Since the early 1980s Koons has worked within the remit of Pop art and its embracement of consumer driven visual culture to eradicate intellectual guilt and critical shame from an appreciation of mass taste. Moon (Yellow) does not just engage with us by literally reflecting our mirror images, but in reflecting the public’s collective interests through our most recognizable and most beloved cultural symbols. Through an iconographic lexicon of immediately identifiable ‘secular archetypes’ sourced from consumer goods, childhood icons and celebrity culture, Koons suspends judgment and delivers exalted meaning and big concepts by referencing a symbol of celebration, the balloon. This focus was first fully broached in 1986 with Banality, a body of work which includes Buster Keaton straddling a miniature pony as well as the Pink Panther and Michael Jackson and Bubbles porcelain statues. Proposing an altered concept of the Duchampian readymade, Koons creates objects based on emblems or ideas drawn from the mass consciousness as the cipher for a new conceptual dialogue. As Koons explains, “In the Banality series I started to focus on my dialogue about people accepting their own histories… I was just trying to say that whatever you respond to is perfect, that your history and your own cultural background are perfect… that it’s ok to give in to what you respond to.” (Jeff Koons, "Dialogues on Self-Acceptance" in Ibid., p. 24) As fully articulated in Banality, Koons sees art as a form of affirmation, heavily invested in a very traditional notion of enlightenment: art as a vehicle for a purer sense of being and empowerment.

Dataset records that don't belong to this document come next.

-- ==== Sys2Proof/Machine/Edge.lean ====
section
/-! DEFINITION. Tense memory and edge engines (R112 to R130): items, validity, the timing engines of a stream, the write
port and the view words, and the arithmetic from needle time to launch instant. -/

namespace Sys2Proof.Machine

/-- The key of item `i` of tense `t` of engine `e`. -/
def tenseKey (e t i : Nat) : Nat := e * 384 + t * 6 + i

/-- R116: an item of a tense, in the active bank or the shadow bank. -/
def State.tenseItem (s : State) (shadow : Bool) (e t i : Nat) : Nat :=
  sget (fun _ => 0) (if shadow then s.tensesShadow else s.tenses) (tenseKey e t i)

/-- Store one item in a bank. -/
def State.setItem (s : State) (shadow : Bool) (e t i v : Nat) : State :=
  if shadow then { s with tensesShadow := sset (fun _ => 0) s.tensesShadow (tenseKey e t i) v }
  else { s with tenses := sset (fun _ => 0) s.tenses (tenseKey e t i) v }

/-- A tense by its fields (R116); the U definitions U0 to U3 in order. -/
structure Tense where
  period : Nat
  format : Nat
  drvOn : Nat
  data : Nat
  drvOff : Nat
  ret : Nat
  stbOpen : Nat
  stbClose : Nat
  u : List Nat
  reserved : Nat
deriving DecidableEq, Repr

/-- R116: the six items of a tense taken apart. -/
def Tense.ofItems (it : Nat → Nat) : Tense where
  period := bitsOf (it 0) 0 32
  format := bitsOf (it 0) 32 2
  drvOn := bitsOf (it 1) 0 32
  data := bitsOf (it 1) 32 32
  drvOff := bitsOf (it 2) 32 32
  ret := bitsOf (it 2) 0 32
  stbOpen := bitsOf (it 3) 0 32
  stbClose := bitsOf (it 3) 32 32
  u := [bitsOf (it 4) 0 32, bitsOf (it 4) 32 32, bitsOf (it 5) 0 32, bitsOf (it 5) 32 32]
  reserved := bitsOf (it 0) 34 30

/-- R120: the engine whose tense memory an engine uses: the lead's for a member of a driver compound. -/
def State.tenseEngine (s : State) (e : Nat) : Nat :=
  match s.chanOfEngine e with
  | none => e
  | some c => match s.compOf c with
    | some k => if k.kind = 1 then s.engineOf k.lead else e
    | none => e

/-- The tense `t` of an engine. -/
def State.tense (s : State) (shadow : Bool) (e t : Nat) : Tense := Tense.ofItems (fun i => s.tenseItem shadow (s.tenseEngine e) t i)

/-- R117 rule 1: the least period of the part. -/
def minPeriod : Nat := if Config.gradeS16 then 4096 else 2048

/-- R117 rules 2 to 4 for edges given as signed ticks. -/
def edgesOk (period : Nat) (format : Nat) (drvOn data drvOff ret so sc : Int) : Bool :=
  0 ≤ drvOn && drvOn ≤ data && data < period && 0 ≤ drvOff && drvOff < period
  && (format == 0 || (data < ret && ret < period))
  && 0 ≤ so && so ≤ sc && so < 4 * (period : Int) && sc - so < period

/-- R116: BASE, reserved bits and SHIFT of a U definition. -/
def uBase (u : Nat) : Nat := bitsOf u 28 4
def uReserved (u : Nat) : Nat := bitsOf u 24 4
def uShift (u : Nat) : Int := signedOf 24 (bitsOf u 0 24)

/-- R117: a tense is valid. -/
def Tense.valid (t : Tense) : Bool :=
  minPeriod ≤ t.period
  && edgesOk t.period t.format t.drvOn t.data t.drvOff t.ret t.stbOpen t.stbClose
  && t.u.all (fun u => uBase u ≤ 0xB && uReserved u == 0 &&
      edgesOk t.period t.format (t.drvOn + uShift u) (t.data + uShift u) (t.drvOff + uShift u) (t.ret + uShift u)
        (t.stbOpen + uShift u) (t.stbClose + uShift u))

/-- R119: the channels whose engines time a stream: its pins other than PMU-only ones, or every pin when all are PMU-only. -/
def State.timingPins (s : State) (x : Nat) : List Nat :=
  let pins := (s.streamSites x).flatMap (fun n => (s.map n).pins)
  let t := pins.filter (fun p => p.func != 1)
  (if t.isEmpty then pins else t).map Pin.chan

/-- R119: the timing engines of a stream. -/
def State.timingEngines (s : State) (x : Nat) : List Nat := (s.timingPins x).map (fun c => s.engineOf c)

/-- Every engine of a stream: those of all its pins and of the members of driver compounds. -/
def State.streamEngines (s : State) (x : Nat) : List Nat :=
  (s.streamSites x).flatMap (fun n => (s.map n).chans.map (fun c => s.engineOf c))

/-- R122: tense `t` of the active bank is valid in every timing engine of the stream, with one PERIOD. -/
def State.tenseFits (s : State) (x t : Nat) : Bool :=
  let es := s.timingEngines x
  es.all (fun e => (s.tense false e t).valid && (s.tense false e t).period == (s.tense false (es.headD 0) t).period)

/-- R122, R123: the PERIOD of a tense on a stream. -/
def State.streamPeriod (s : State) (x t : Nat) : Nat := (s.tense false ((s.timingEngines x).headD 0) t).period

/-- R118: why a value for the tense port is out of range. -/
def tenseWriteBad (w : Word) : Bool :=
  let item := wget w 67 64
  let data := wget w 63 0
  item > 5 || wget w 127 76 != 0 || wget w 69 68 != 0
  || (item == 0 && (bitsOf data 34 30 != 0 || bitsOf data 0 32 < minPeriod))
  || ((item == 4 || item == 5) && (uBase (bitsOf data 0 32) > 0xB || uBase (bitsOf data 32 32) > 0xB
      || uReserved (bitsOf data 0 32) != 0 || uReserved (bitsOf data 32 32) != 0))

/-- R118: store the item that a port value names, in the active or the shadow bank. -/
def State.tenseWrite (s : State) (shadow : Bool) (e : Nat) (w : Word) : State :=
  s.setItem shadow e (wget w 75 70) (wget w 67 64) (wget w 63 0)

/-- R130: the tense view words EE_TVA, EE_TVB and EE_TVC of an engine, for the tense and bank of EE_TRSEL. -/
def State.tenseView (s : State) (e which : Nat) : Word :=
  let t := s.tense (s.flag (Reg.EE_TRSEL.BANK e)) e (s.get (Reg.EE_TRSEL.TENSE e))
  match which with
  | 0 => BitVec.ofNat 128 (t.data * 2 ^ 96 + t.drvOn * 2 ^ 64 + b2n t.valid * 2 ^ 63 + t.format * 2 ^ 32 + t.period)
  | 1 => BitVec.ofNat 128 (t.stbClose * 2 ^ 96 + t.stbOpen * 2 ^ 64 + t.drvOff * 2 ^ 32 + t.ret)
  | _ => BitVec.ofNat 128 ((t.u.getD 3 0) * 2 ^ 96 + (t.u.getD 2 0) * 2 ^ 64 + (t.u.getD 1 0) * 2 ^ 32 + t.u.getD 0 0)

/-- R112: cycle, phase and vernier of a tick within its beat. -/
def edgeParts (t : Nat) : Nat × Nat × Nat := (t / 2048, t % 2048 / 32, t % 32)

/-- R105, R113: the needle time (in ticks) of an edge of a vector that starts at `v`, with offset `e`, the shift of a U code in it; the engine of a driver
compound's member runs the lead's tense with the lead's USER_OFS. (DEDUCED, assumption 44.) -/
def State.needleTime (s : State) (eng : Nat) (v : Nat) (e : Int) : Int := v + e + s.getS (Reg.EE_CFG.USER_OFS (s.tenseEngine eng))

/-- R113: the instant (in ticks) at which the engine launches a drive edge due at the needle at `n`. (DEDUCED, assumption 44.) -/
def State.launchTime (s : State) (eng : Nat) (n : Int) : Int :=
  n - (s.get (Reg.EE_DESKEW.TRACE_DRV eng) + s.get (Reg.EE_DESKEW.CAL_DRV eng))

/-- R113: the instant (in ticks) at which the comparator samples a strobe due at the needle at `n`. -/
def State.sampleTime (s : State) (eng : Nat) (n : Int) : Int :=
  n + s.get (Reg.EE_DESKEW.TRACE_RCV eng) + s.get (Reg.EE_DESKEW.CAL_RCV eng)

end Sys2Proof.Machine
end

For a sculpture that exudes such spectacular visual opulence, Moon (Yellow) is at its very core an exercise in the economy of form—it is not excessive, instead it is deliberate and powerful in its striking simplicity. Masterfully conflating low and high, visual and conceptual, Koons ingratiates the viewer by flaunting decorative materials, exquisite craftsmanship, and a lexicon of symbols to deliver his highly conceptual body of work. The masterful and unwittingly existential experience of time spent with Moon (Yellow) reminds us of the ultimate pleasures in succumbing to our most primal desire for beauty, oscillating between the poles of attraction that exemplify Koons’ praxis. We are undoubtedly drawn into the appeal of our own mirror image and the inconceivable existence of the zeppelin before us, but unlike the cautionary tale of Narcissus, we don’t fall into the shimmering water of our own reflection—rather, Koons teaches us to swim.